Мужик подумал, почесался, перевалил с плеча на плечо свой колтун и заговорил:
— Нет, се здаетця, пане, щось буцим що не так.
— А как же? — запытал поэт.
— Як? А ось воно як: се наши паны по костелах Бог зна що спивают, а нарочито на нас жалуются, що мы бунтуемось, а у Москви, дила того не разобравши, нам казакив ставят, щоб последнего порося або курку у мужика спонивадили.

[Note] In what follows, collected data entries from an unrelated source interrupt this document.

-- ==== Sys2Proof/Safety.lean ====
section
/-! DEFINITION. The vocabulary of the claims: the spec's compact trace notation (00_scope section 4), the event lists of
the operations, the shape of a trace and the invariants that hold between operations (10_state R26), and what a quiet
environment is (70_reset_and_hazards R159). -/

namespace Sys2Proof.Machine

/-- `N(hi,lo)`: one enable cycle behind the address byte `a`. -/
def enableCycle (a hi lo : Byte) : List Event := [.start, .write a, .write hi, .write lo, .stop]

/-- `B(x)`: one bare latch write behind the address byte `a`. -/
def bareWrite (a x : Byte) : List Event := [.start, .write a, .write x, .stop]

/-- What a transfer reads of the registers: the pin map, the flag and the address. -/
structure Wiring where
  pins : PinMap
  bl : Bool
  addr : BusAddr
  deriving DecidableEq, Repr

/-- The wiring the registers hold. -/
def State.wiring (s : State) : Wiring := { pins := s.pins, bl := s.bl, addr := s.addr }

/-- The events of `SendNibble(p, m)` (R80). -/
def nibbleEvents (w : Wiring) (p : Byte) (m : Mode) : List Event :=
  enableCycle (addrwByte w.addr) (frameHi w.pins w.bl p m) (frameLo w.pins w.bl p m)

/-- The events of `SendByte(v, m)`, written from the logical nibbles `v[7:4]` then `v[3:0]` (R82). -/
def byteEvents (w : Wiring) (v : Byte) (m : Mode) : List Event :=
  nibbleEvents w (posNibble w.pins.nib (v.extractLsb' 4 4)) m ++ nibbleEvents w (posNibble w.pins.nib (v.extractLsb' 0 4)) m

/-- The last frame of `SendByte(v, m)`: the latch after it (R82). -/
def byteLatch (w : Wiring) (v : Byte) (m : Mode) : Byte :=
  frameLo w.pins w.bl (posNibble w.pins.nib (v.extractLsb' 0 4)) m

/-- The events of a list of logical bytes. -/
def bytesEvents (w : Wiring) (bs : List (Mode × Byte)) : List Event := bs.flatMap fun b => byteEvents w b.2 b.1

/-- The latch after a list of logical bytes: unchanged by none. -/
def bytesLatch (w : Wiring) (before : Byte) (bs : List (Mode × Byte)) : Byte :=
  match bs.getLast? with
  | some b => byteLatch w b.2 b.1
  | none => before

/-- The state after a list of logical bytes has been sent: the latch and the trace, nothing else. -/
def State.afterBytes (s : State) (bs : List (Mode × Byte)) : State :=
  { s with latch := bytesLatch s.wiring s.latch bs, trace := s.trace ++ bytesEvents s.wiring bs }

/-- The logical bytes of a glyph (R113): for each row its CGRAM address command and its bitmap row. -/
def glyphBytes (bitmap : Bitmap) (slot : Byte) : List (Mode × Byte) :=
  (List.finRange 8).flatMap fun r =>
    [(.command, (slot <<< 3 ||| Config.opSetCgram) + BitVec.ofNat 8 r.val), (.data, bitmap.get r)]

/-- The logical bytes of INIT step 10 (R100): the eight slots, ascending. -/
def romBytes : List (Mode × Byte) :=
  (List.finRange 8).flatMap fun k => glyphBytes (Config.glyphRom k) (BitVec.ofNat 8 k.val)

/-- The events of a logical Command nibble, positioned (R92, R95). -/
def commandNibble (w : Wiring) (n : Nibble) : List Event := nibbleEvents w (posNibble w.pins.nib n) .command

/-- The logical bytes INIT sends after step 5 (R96 to R100). -/
def initBytes : List (Mode × Byte) :=
  [(.command, Config.cmdFunctionSet), (.command, Config.cmdDisplayOn), (.command, Config.cmdClear),
    (.command, Config.cmdEntryMode)] ++ (if Config.hasGlyphs then romBytes else [])

/-- The whole event list of INIT (R103), for the wiring its operands give. -/
def initEvents (w : Wiring) : List Event :=
  [.delayMs 15] ++ commandNibble w 3#4 ++ [.delayMs 5] ++ commandNibble w 3#4 ++ commandNibble w 3#4
    ++ commandNibble w 2#4
    ++ bytesEvents w [(.command, Config.cmdFunctionSet), (.command, Config.cmdDisplayOn), (.command, Config.cmdClear)]
    ++ [.delayMs 2] ++ bytesEvents w [(.command, Config.cmdEntryMode)]
    ++ (if Config.hasGlyphs then bytesEvents w romBytes else [])

/-- The shape of a trace (R26 item 5): waits and transactions of three or two writes, each closed, the first write the
address byte `a`. -/
def shaped (a : Byte) : List Event → Bool
  | [] => true
  | .delayMs _ :: es => shaped a es
  | .start :: .write b :: .write _ :: .write _ :: .stop :: es => b == a && shaped a es
  | .start :: .write b :: .write _ :: .stop :: es => b == a && shaped a es
  | _ => false

/-- The waits of some events, in order. -/
def delaysOf : List Event → List Nat
  | [] => []
  | .delayMs n :: es => n :: delaysOf es
  | _ :: es => delaysOf es

/-- No reset and no hanging event among the inputs: the collaborators do their duty (R159). -/
def quiet (ins : List PortIn) : Bool :=
  ins.all fun p => match p with
    | .done _ => true
    | .reset => false
    | .hang => false

/-- Two lists of inputs that differ in acknowledge bits only (R133). -/
def sameButAcks : List PortIn → List PortIn → Bool
  | [], [] => true
  | .done _ :: a, .done _ :: b => sameButAcks a b
  | .reset :: a, .reset :: b => sameButAcks a b
  | .hang :: a, .hang :: b => sameButAcks a b
  | _, _ => false

/-- A position inside the half of the frame that holds the data (R50, R59). -/
def PinMap.onDataLine (pm : PinMap) (p : Pos) : Bool := (dataMask pm.nib).getLsbD p.toNat

/-- The four control positions distinct and inside the control half (R83). -/
abbrev PinMap.sane (pm : PinMap) : Prop :=
  pm.enPos ≠ pm.rwPos ∧ pm.enPos ≠ pm.rsPos ∧ pm.enPos ≠ pm.blPos ∧ pm.rwPos ≠ pm.rsPos ∧ pm.rwPos ≠ pm.blPos
    ∧ pm.rsPos ≠ pm.blPos ∧ pm.onDataLine pm.enPos = false ∧ pm.onDataLine pm.rwPos = false
    ∧ pm.onDataLine pm.rsPos = false ∧ pm.onDataLine pm.blPos = false

/-- `BL_POS` differs from `EN_POS`, from `RS_POS` and from the data-line positions (R26 item 4, R114). -/
abbrev PinMap.backlightApart (pm : PinMap) : Prop :=
  pm.blPos ≠ pm.enPos ∧ pm.blPos ≠ pm.rsPos ∧ pm.onDataLine pm.blPos = false

/-- What holds between operations (R26 items 1 to 4): the machine rests; once `Ready`, the row index is in the table's
range, the latch is the last frame written, its enable bit is low unless the backlight shares the position and is on,
and its backlight bit is the flag where the position is apart. Of a block stuck in mid-operation (R85) it says the range
of the geometry. -/
abbrev Inv (s : State) : Prop :=
  (s.waiting = false → s.fsm.idle = true)
    ∧ (s.waiting = true ∨ s.fsm = .ready → s.maxRow.toNat ≤ 3 ∧ s.maxCol.toNat ≤ 254)
    ∧ (s.waiting = false → s.fsm = .ready →
      expanderLines s.trace = some s.latch
        ∧ (s.latch.getLsbD s.enPos.toNat = true → s.blPos = s.enPos ∧ s.bl = true)
        ∧ (s.pins.backlightApart → s.latch.getLsbD s.blPos.toNat = s.bl))

/-- The registers only INIT and reset write (R21). -/
def State.config (s : State) : PinMap × BusAddr × Byte × Byte := (s.pins, s.addr, s.maxCol, s.maxRow)

/-- A safe step: it is not refused, and it leaves the block stuck at no event. -/
def stepsOn (s : State) : Bool :=
  match step s with
  | .next t => !t.waiting
  | .fault _ => false
  | .refused _ => false

/-- The operands of one INIT (R57). -/
structure InitOperands where
  columns : Byte
  rows : Byte
  busAddress : Byte
  nibbleOrder : Byte
  enableBit : Byte
  rwBit : Byte
  rsBit : Byte
  backlightBit : Byte
  deriving DecidableEq, Repr

/-- The instruction with these operands. -/
def InitOperands.instr (o : InitOperands) : Instr :=
  .init o.columns o.rows o.busAddress o.nibbleOrder o.enableBit o.rwBit o.rsBit o.backlightBit

/-- The legal operand values of INIT, as the table of R57 gives them. -/
abbrev InitOperands.legal (o : InitOperands) : Prop :=
  (1 ≤ o.columns.toNat ∧ o.columns.toNat ≤ 255) ∧ (1 ≤ o.rows.toNat ∧ o.rows.toNat ≤ 4) ∧ o.busAddress.toNat ≤ 0x7F
    ∧ (o.nibbleOrder = 0#8 ∨ o.nibbleOrder = 1#8) ∧ o.enableBit.toNat ≤ 7 ∧ o.rwBit.toNat ≤ 7 ∧ o.rsBit.toNat ≤ 7
    ∧ o.backlightBit.toNat ≤ 7

/-- The pin map the operands give (R90). -/
def InitOperands.pins (o : InitOperands) : PinMap :=
  { nib := decide (o.nibbleOrder = 1#8), enPos := BitVec.ofNat 3 o.enableBit.toNat, rwPos := BitVec.ofNat 3 o.rwBit.toNat
    rsPos := BitVec.ofNat 3 o.rsBit.toNat, blPos := BitVec.ofNat 3 o.backlightBit.toNat }

/-- The wiring INIT runs with: the operands' pin map and address, and the flag as it was (R28, R90). -/
def InitOperands.wiring (o : InitOperands) (bl : Bool) : Wiring :=
  { pins := o.pins, bl := bl, addr := BitVec.ofNat 7 o.busAddress.toNat }

/-- The state after the configuration write and the power wait of an accepted INIT (R90, R91). -/
def State.afterPowerWait (s : State) (o : InitOperands) : State :=
  { s with
    nib := o.pins.nib, enPos := o.pins.enPos, rwPos := o.pins.rwPos, rsPos := o.pins.rsPos, blPos := o.pins.blPos
    addr := BitVec.ofNat 7 o.busAddress.toNat, maxCol := BitVec.ofNat 8 (o.columns.toNat - 1)
    maxRow := BitVec.ofNat 8 (o.rows.toNat - 1), fsm := .force8BitA, trace := s.trace ++ [.delayMs 15] }

/-- The state after a whole INIT (R90, R103): the configuration its operands give, `FSM = Ready`, the latch the last
frame, the event list of R103 appended; `BL` as it was. -/
def State.afterInit (s : State) (o : InitOperands) : State :=
  { s.afterPowerWait o with
    fsm := .ready, latch := bytesLatch (o.wiring s.bl) 0x00#8 initBytes, trace := s.trace ++ initEvents (o.wiring s.bl) }

/-- The emission that is the action of an FSM state of a running INIT (R92 to R99). -/
def Fsm.emission : Fsm → Option Instr
  | .force8BitA => some .force8
  | .force8BitB => some .force8
  | .force8BitC => some .force8
  | .switch4Bit => some .switch4
  | .functionSet => some .functionSet
  | .displayOn => some .displayOn
  | .clear => some .clear
  | .entryModeSet => some .entryMode
  | .powerWait => none
  | .glyphLoad => none
  | .ready => none

/-- The instruction is an INIT. -/
def isInit : Instr → Bool
  | .init _ _ _ _ _ _ _ _ => true
  | _ => false

/-- The instruction is a SETBACKLIGHT. -/
def isSetBacklight : Instr → Bool
  | .setbacklight _ => true
  | _ => false

/-- The FSM states that accept a host operation: for INIT the two idle ones, for every other one `Ready` (R140). -/
def acceptedIn (i : Instr) (f : Fsm) : Bool := if isInit i then f.idle else f == .ready

/-- A function of the next state, a fault or a refusal as it is. -/
def mapNext (g : State → State) : Host.Outcome State Fault Refusal → Host.Outcome State Fault Refusal
  | .next t => .next (g t)
  | .fault f => .fault f
  | .refused r => .refused r

/-- Several instructions in order, stopping at the first that does not complete. -/
def execAll : List Instr → State → Host.Outcome State Fault Refusal
  | [], s => .next s
  | i :: is, s =>
    match exec i s with
    | .next t => execAll is t
    | .fault f => .fault f
    | .refused r => .refused r

/-- Two outcomes that differ in the acknowledge bits still to come only. -/
def sameOutcomeButAcks : Host.Outcome State Fault Refusal → Host.Outcome State Fault Refusal → Prop
  | .next t, .next u => { t with port := u.port } = u ∧ sameButAcks t.port u.port = true
  | .fault f, .fault g => f = g
  | .refused q, .refused r => q = r
  | _, _ => False

/-- Inputs that complete events, with the given acknowledges. -/
def dones (acks : List Bool) : List PortIn := acks.map .done

/-- The FSM state of a running INIT of which `done` events, not all, have completed: the sums of the event column of R102. -/
def initFsmAfter (done : Nat) : Fsm :=
  if done < 1 then .powerWait else if done < 7 then .force8BitA else if done < 12 then .force8BitB
  else if done < 17 then .force8BitC else if done < 22 then .switch4Bit else if done < 32 then .functionSet
  else if done < 42 then .displayOn else if done < 53 then .clear else if done < 63 then .entryModeSet else .glyphLoad

/-- No reset is asserted at this moment. -/
def noReset (ins : List PortIn) : Bool :=
  match ins with
  | .reset :: _ => false
  | _ => true

/-- `ROWOFF[r]` for a row of the table (R22). -/
def rowBase (r : Nat) : Nat := [0x00, 0x40, 0x14, 0x54].getD r 0

end Sys2Proof.Machine
end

— Але даремна то пратца (напрасный труд), — продолжал с энергией старик, оборачивая к нам свое лицо. — Не треба сюда ни яких казакив, ни гармат (пушек); только нам цыкнули бы, мы бы сами всех сих панов наших в мешки бы попаковали да прямо в Москву, або в Питер живых и представили. Нехай их там в образцовый полк, або куда знают, и определят.
Сидя рядом с поляком, которого я имел много оснований уважать за известные мне хорошие стороны его характера, мне было несколько неловко слушать этот проект расправы с его одноплеменниками. Кор—ский же сделал вид, что он этих слов мужика и вовсе не слышит.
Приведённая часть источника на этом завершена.